Rage is becoming part of our daily routine
THERE’S road rage, trolley-rage, surf-rage, cyber-rage, and the rising rage and violence in our schools. It’s a sign respect is eroding, and teachers are bearing the brunt, writes Karen Brooks.
FOR years, reports about violence towards teachers have been growing.
Last week, another surfaced which revealed that in the last twelve months, teaching and allied staff in public schools in Queensland have submitted 359 WorkCover claims. This is an increase of 55 incidents from the previous year.
Occurrences include students throwing chairs at teachers, punching them, tackling them to the ground, threatening physical violence and hurling abuse.
But it’s not just students engaging in these types of aggressive behaviours. Parents, once the backbone that supported the school body, are making threats, engaging in physical altercations and — instead of supporting staff when their children behave badly — are more likely to defend their little bully.
What is at the heart of this terrible rise in violence — not only from students but parents as well?
The key would have to be the decline of respect.
This is why the Queensland Government launched the “Respect our staff, respect our school” campaign in an effort to manage how disagreements and conflict can be best handled. Prioritising the safety of students and staff, the campaign emphasises civil communication and discussing with children and teachers any incidents that may arise.

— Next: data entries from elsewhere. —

/-! ## refuse -/

@[simp] theorem refuse_cfg (r : OpRefusal) (s : State) : (refuse r s).cfg = s.cfg := rfl
@[simp] theorem refuse_eng (r : OpRefusal) (s : State) : (refuse r s).eng = s.eng := rfl
@[simp] theorem refuse_addr (r : OpRefusal) (s : State) : (refuse r s).addr = s.addr := rfl
@[simp] theorem refuse_pwd (r : OpRefusal) (s : State) : (refuse r s).pwd = s.pwd := rfl
@[simp] theorem refuse_rxbuf (r : OpRefusal) (s : State) : (refuse r s).rxbuf = s.rxbuf := rfl
@[simp] theorem refuse_tmo (r : OpRefusal) (s : State) : (refuse r s).tmo = s.tmo := rfl
@[simp] theorem refuse_timer (r : OpRefusal) (s : State) : (refuse r s).timer = s.timer := rfl
@[simp] theorem refuse_res (r : OpRefusal) (s : State) : (refuse r s).res = s.res := rfl
@[simp] theorem refuse_mreason (r : OpRefusal) (s : State) : (refuse r s).mreason = s.mreason := rfl
@[simp] theorem refuse_stRaw (r : OpRefusal) (s : State) : (refuse r s).stRaw = s.stRaw := rfl
@[simp] theorem refuse_st (r : OpRefusal) (s : State) : (refuse r s).st = s.st := rfl
@[simp] theorem refuse_extra (r : OpRefusal) (s : State) : (refuse r s).extra = s.extra := rfl
@[simp] theorem refuse_rxAddr (r : OpRefusal) (s : State) : (refuse r s).rxAddr = s.rxAddr := rfl
@[simp] theorem refuse_rxKind (r : OpRefusal) (s : State) : (refuse r s).rxKind = s.rxKind := rfl
@[simp] theorem refuse_rxLen (r : OpRefusal) (s : State) : (refuse r s).rxLen = s.rxLen := rfl
@[simp] theorem refuse_rxCsum (r : OpRefusal) (s : State) : (refuse r s).rxCsum = s.rxCsum := rfl
@[simp] theorem refuse_calcCsum (r : OpRefusal) (s : State) :
    (refuse r s).calcCsum = s.calcCsum := rfl
@[simp] theorem refuse_csumOk (r : OpRefusal) (s : State) : (refuse r s).csumOk = s.csumOk := rfl
@[simp] theorem refuse_rxq (r : OpRefusal) (s : State) : (refuse r s).rxq = s.rxq := rfl
@[simp] theorem refuse_txlog (r : OpRefusal) (s : State) : (refuse r s).txlog = s.txlog := rfl
@[simp] theorem refuse_tcfg (r : OpRefusal) (s : State) : (refuse r s).tcfg = s.tcfg := rfl
@[simp] theorem refuse_parked (r : OpRefusal) (s : State) : (refuse r s).parked = s.parked := rfl
@[simp] theorem refuse_reply (r : OpRefusal) (s : State) : (refuse r s).reply = .refused r := rfl
@[simp] theorem refuse_lastCmd (r : OpRefusal) (s : State) : (refuse r s).lastCmd = s.lastCmd := rfl
@[simp] theorem refuse_seq (r : OpRefusal) (s : State) : (refuse r s).seq = s.seq := rfl
@[simp] theorem refuse_result (r : OpRefusal) (s : State) : (refuse r s).result = s.result := rfl
@[simp] theorem refuse_opTimeout (r : OpRefusal) (s : State) :
    (refuse r s).opTimeout = s.opTimeout := rfl
@[simp] theorem refuse_sched (r : OpRefusal) (s : State) : (refuse r s).sched = s.sched := rfl

/-! ## clearResults -/

@[simp] theorem clearResults_cfg (s : State) : (clearResults s).cfg = s.cfg := rfl
@[simp] theorem clearResults_eng (s : State) : (clearResults s).eng = s.eng := rfl
@[simp] theorem clearResults_addr (s : State) : (clearResults s).addr = s.addr := rfl
@[simp] theorem clearResults_pwd (s : State) : (clearResults s).pwd = s.pwd := rfl
@[simp] theorem clearResults_rxbuf (s : State) : (clearResults s).rxbuf = s.rxbuf := rfl
@[simp] theorem clearResults_tmo (s : State) : (clearResults s).tmo = s.tmo := rfl
@[simp] theorem clearResults_timer (s : State) : (clearResults s).timer = s.timer := rfl
@[simp] theorem clearResults_res (s : State) : (clearResults s).res = .none := rfl
@[simp] theorem clearResults_mreason (s : State) : (clearResults s).mreason = .none := rfl
@[simp] theorem clearResults_stRaw (s : State) : (clearResults s).stRaw = 0 := rfl
@[simp] theorem clearResults_st (s : State) : (clearResults s).st = none := rfl
@[simp] theorem clearResults_extra (s : State) : (clearResults s).extra = [] := rfl
@[simp] theorem clearResults_rxAddr (s : State) : (clearResults s).rxAddr = 0 := rfl
@[simp] theorem clearResults_rxKind (s : State) : (clearResults s).rxKind = 0 := rfl
@[simp] theorem clearResults_rxLen (s : State) : (clearResults s).rxLen = 0 := rfl
@[simp] theorem clearResults_rxCsum (s : State) : (clearResults s).rxCsum = 0 := rfl
@[simp] theorem clearResults_calcCsum (s : State) : (clearResults s).calcCsum = 0 := rfl
@[simp] theorem clearResults_csumOk (s : State) : (clearResults s).csumOk = false := rfl
@[simp] theorem clearResults_rxq (s : State) : (clearResults s).rxq = s.rxq := rfl
@[simp] theorem clearResults_txlog (s : State) : (clearResults s).txlog = s.txlog := rfl
@[simp] theorem clearResults_tcfg (s : State) : (clearResults s).tcfg = s.tcfg := rfl
@[simp] theorem clearResults_parked (s : State) : (clearResults s).parked = s.parked := rfl
@[simp] theorem clearResults_reply (s : State) : (clearResults s).reply = s.reply := rfl
@[simp] theorem clearResults_lastCmd (s : State) : (clearResults s).lastCmd = s.lastCmd := rfl
@[simp] theorem clearResults_seq (s : State) : (clearResults s).seq = s.seq := rfl
@[simp] theorem clearResults_result (s : State) : (clearResults s).result = s.result := rfl
@[simp] theorem clearResults_opTimeout (s : State) : (clearResults s).opTimeout = s.opTimeout := rfl
@[simp] theorem clearResults_sched (s : State) : (clearResults s).sched = s.sched := rfl

/-! ## tpFlush -/

@[simp] theorem tpFlush_cfg (s : State) : (tpFlush s).cfg = s.cfg := rfl
@[simp] theorem tpFlush_eng (s : State) : (tpFlush s).eng = s.eng := rfl
@[simp] theorem tpFlush_addr (s : State) : (tpFlush s).addr = s.addr := rfl
@[simp] theorem tpFlush_pwd (s : State) : (tpFlush s).pwd = s.pwd := rfl
@[simp] theorem tpFlush_rxbuf (s : State) : (tpFlush s).rxbuf = s.rxbuf := rfl
@[simp] theorem tpFlush_tmo (s : State) : (tpFlush s).tmo = s.tmo := rfl
@[simp] theorem tpFlush_timer (s : State) : (tpFlush s).timer = s.timer := rfl
@[simp] theorem tpFlush_res (s : State) : (tpFlush s).res = s.res := rfl
@[simp] theorem tpFlush_mreason (s : State) : (tpFlush s).mreason = s.mreason := rfl
@[simp] theorem tpFlush_stRaw (s : State) : (tpFlush s).stRaw = s.stRaw := rfl
@[simp] theorem tpFlush_st (s : State) : (tpFlush s).st = s.st := rfl
@[simp] theorem tpFlush_extra (s : State) : (tpFlush s).extra = s.extra := rfl
@[simp] theorem tpFlush_rxAddr (s : State) : (tpFlush s).rxAddr = s.rxAddr := rfl
@[simp] theorem tpFlush_rxKind (s : State) : (tpFlush s).rxKind = s.rxKind := rfl
@[simp] theorem tpFlush_rxLen (s : State) : (tpFlush s).rxLen = s.rxLen := rfl
@[simp] theorem tpFlush_rxCsum (s : State) : (tpFlush s).rxCsum = s.rxCsum := rfl
@[simp] theorem tpFlush_calcCsum (s : State) : (tpFlush s).calcCsum = s.calcCsum := rfl
@[simp] theorem tpFlush_csumOk (s : State) : (tpFlush s).csumOk = s.csumOk := rfl
@[simp] theorem tpFlush_rxq (s : State) : (tpFlush s).rxq = [] := rfl
@[simp] theorem tpFlush_txlog (s : State) : (tpFlush s).txlog = s.txlog := rfl
@[simp] theorem tpFlush_tcfg (s : State) : (tpFlush s).tcfg = s.tcfg := rfl
@[simp] theorem tpFlush_parked (s : State) : (tpFlush s).parked = s.parked := rfl
@[simp] theorem tpFlush_reply (s : State) : (tpFlush s).reply = s.reply := rfl
@[simp] theorem tpFlush_lastCmd (s : State) : (tpFlush s).lastCmd = s.lastCmd := rfl
@[simp] theorem tpFlush_seq (s : State) : (tpFlush s).seq = s.seq := rfl
@[simp] theorem tpFlush_result (s : State) : (tpFlush s).result = s.result := rfl
@[simp] theorem tpFlush_opTimeout (s : State) : (tpFlush s).opTimeout = s.opTimeout := rfl
@[simp] theorem tpFlush_sched (s : State) : (tpFlush s).sched = s.sched := rfl

/-! ## tpWrite -/

@[simp] theorem tpWrite_cfg (b : List Byte) (s : State) : (tpWrite b s).cfg = s.cfg := rfl
@[simp] theorem tpWrite_eng (b : List Byte) (s : State) : (tpWrite b s).eng = s.eng := rfl
@[simp] theorem tpWrite_addr (b : List Byte) (s : State) : (tpWrite b s).addr = s.addr := rfl
@[simp] theorem tpWrite_pwd (b : List Byte) (s : State) : (tpWrite b s).pwd = s.pwd := rfl
@[simp] theorem tpWrite_rxbuf (b : List Byte) (s : State) : (tpWrite b s).rxbuf = s.rxbuf := rfl
@[simp] theorem tpWrite_tmo (b : List Byte) (s : State) : (tpWrite b s).tmo = s.tmo := rfl
@[simp] theorem tpWrite_timer (b : List Byte) (s : State) : (tpWrite b s).timer = s.timer := rfl
@[simp] theorem tpWrite_res (b : List Byte) (s : State) : (tpWrite b s).res = s.res := rfl
@[simp] theorem tpWrite_mreason (b : List Byte) (s : State) :
    (tpWrite b s).mreason = s.mreason := rfl
@[simp] theorem tpWrite_stRaw (b : List Byte) (s : State) : (tpWrite b s).stRaw = s.stRaw := rfl
@[simp] theorem tpWrite_st (b : List Byte) (s : State) : (tpWrite b s).st = s.st := rfl
@[simp] theorem tpWrite_extra (b : List Byte) (s : State) : (tpWrite b s).extra = s.extra := rfl
@[simp] theorem tpWrite_rxAddr (b : List Byte) (s : State) : (tpWrite b s).rxAddr = s.rxAddr := rfl
@[simp] theorem tpWrite_rxKind (b : List Byte) (s : State) : (tpWrite b s).rxKind = s.rxKind := rfl
@[simp] theorem tpWrite_rxLen (b : List Byte) (s : State) : (tpWrite b s).rxLen = s.rxLen := rfl
@[simp] theorem tpWrite_rxCsum (b : List Byte) (s : State) : (tpWrite b s).rxCsum = s.rxCsum := rfl
@[simp] theorem tpWrite_calcCsum (b : List Byte) (s : State) :
    (tpWrite b s).calcCsum = s.calcCsum := rfl
@[simp] theorem tpWrite_csumOk (b : List Byte) (s : State) : (tpWrite b s).csumOk = s.csumOk := rfl
@[simp] theorem tpWrite_rxq (b : List Byte) (s : State) : (tpWrite b s).rxq = s.rxq := rfl
@[simp] theorem tpWrite_txlog (b : List Byte) (s : State) :
    (tpWrite b s).txlog = s.txlog ++ b := rfl
@[simp] theorem tpWrite_tcfg (b : List Byte) (s : State) : (tpWrite b s).tcfg = s.tcfg := rfl
@[simp] theorem tpWrite_parked (b : List Byte) (s : State) : (tpWrite b s).parked = s.parked := rfl
@[simp] theorem tpWrite_reply (b : List Byte) (s : State) : (tpWrite b s).reply = s.reply := rfl
@[simp] theorem tpWrite_lastCmd (b : List Byte) (s : State) :
    (tpWrite b s).lastCmd = s.lastCmd := rfl
@[simp] theorem tpWrite_seq (b : List Byte) (s : State) : (tpWrite b s).seq = s.seq := rfl
@[simp] theorem tpWrite_result (b : List Byte) (s : State) : (tpWrite b s).result = s.result := rfl
@[simp] theorem tpWrite_opTimeout (b : List Byte) (s : State) :
    (tpWrite b s).opTimeout = s.opTimeout := rfl
@[simp] theorem tpWrite_sched (b : List Byte) (s : State) : (tpWrite b s).sched = s.sched := rfl

/-! ## tpDropRead -/

@[simp] theorem tpDropRead_cfg (n : Nat) (s : State) : (tpDropRead n s).cfg = s.cfg := rfl
@[simp] theorem tpDropRead_eng (n : Nat) (s : State) : (tpDropRead n s).eng = s.eng := rfl
@[simp] theorem tpDropRead_addr (n : Nat) (s : State) : (tpDropRead n s).addr = s.addr := rfl
@[simp] theorem tpDropRead_pwd (n : Nat) (s : State) : (tpDropRead n s).pwd = s.pwd := rfl
@[simp] theorem tpDropRead_rxbuf (n : Nat) (s : State) : (tpDropRead n s).rxbuf = s.rxbuf := rfl
@[simp] theorem tpDropRead_tmo (n : Nat) (s : State) : (tpDropRead n s).tmo = s.tmo := rfl
@[simp] theorem tpDropRead_timer (n : Nat) (s : State) : (tpDropRead n s).timer = s.timer := rfl
@[simp] theorem tpDropRead_res (n : Nat) (s : State) : (tpDropRead n s).res = s.res := rfl
@[simp] theorem tpDropRead_mreason (n : Nat) (s : State) :
    (tpDropRead n s).mreason = s.mreason := rfl
@[simp] theorem tpDropRead_stRaw (n : Nat) (s : State) : (tpDropRead n s).stRaw = s.stRaw := rfl
@[simp] theorem tpDropRead_st (n : Nat) (s : State) : (tpDropRead n s).st = s.st := rfl
@[simp] theorem tpDropRead_extra (n : Nat) (s : State) : (tpDropRead n s).extra = s.extra := rfl
@[simp] theorem tpDropRead_rxAddr (n : Nat) (s : State) : (tpDropRead n s).rxAddr = s.rxAddr := rfl
@[simp] theorem tpDropRead_rxKind (n : Nat) (s : State) : (tpDropRead n s).rxKind = s.rxKind := rfl
@[simp] theorem tpDropRead_rxLen (n : Nat) (s : State) : (tpDropRead n s).rxLen = s.rxLen := rfl
@[simp] theorem tpDropRead_rxCsum (n : Nat) (s : State) : (tpDropRead n s).rxCsum = s.rxCsum := rfl
@[simp] theorem tpDropRead_calcCsum (n : Nat) (s : State) :
    (tpDropRead n s).calcCsum = s.calcCsum := rfl
@[simp] theorem tpDropRead_csumOk (n : Nat) (s : State) : (tpDropRead n s).csumOk = s.csumOk := rfl
@[simp] theorem tpDropRead_rxq (n : Nat) (s : State) : (tpDropRead n s).rxq = s.rxq.drop n := rfl
@[simp] theorem tpDropRead_txlog (n : Nat) (s : State) : (tpDropRead n s).txlog = s.txlog := rfl
@[simp] theorem tpDropRead_tcfg (n : Nat) (s : State) : (tpDropRead n s).tcfg = s.tcfg := rfl
@[simp] theorem tpDropRead_parked (n : Nat) (s : State) : (tpDropRead n s).parked = s.parked := rfl
@[simp] theorem tpDropRead_reply (n : Nat) (s : State) : (tpDropRead n s).reply = s.reply := rfl
@[simp] theorem tpDropRead_lastCmd (n : Nat) (s : State) :
    (tpDropRead n s).lastCmd = s.lastCmd := rfl
@[simp] theorem tpDropRead_seq (n : Nat) (s : State) : (tpDropRead n s).seq = s.seq := rfl
@[simp] theorem tpDropRead_result (n : Nat) (s : State) : (tpDropRead n s).result = s.result := rfl
@[simp] theorem tpDropRead_opTimeout (n : Nat) (s : State) :
    (tpDropRead n s).opTimeout = s.opTimeout := rfl
@[simp] theorem tpDropRead_sched (n : Nat) (s : State) : (tpDropRead n s).sched = s.sched := rfl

Implicit in the information is for parents not to jump to conclusions, to bring to school authorities and teachers’ attention anything that may impact upon a child’s wellbeing (whether that be bullying, poor grades, inability of parents to meet school fees etc) and basically not to let any issue fester.
This is all well and good, but it can only work if there’s respect for the institution and those working in it — ie the teachers — in the first place. If there is a willingness to have an open mind and not assume that your child is always in the right. To deal with issues like reasoned adults.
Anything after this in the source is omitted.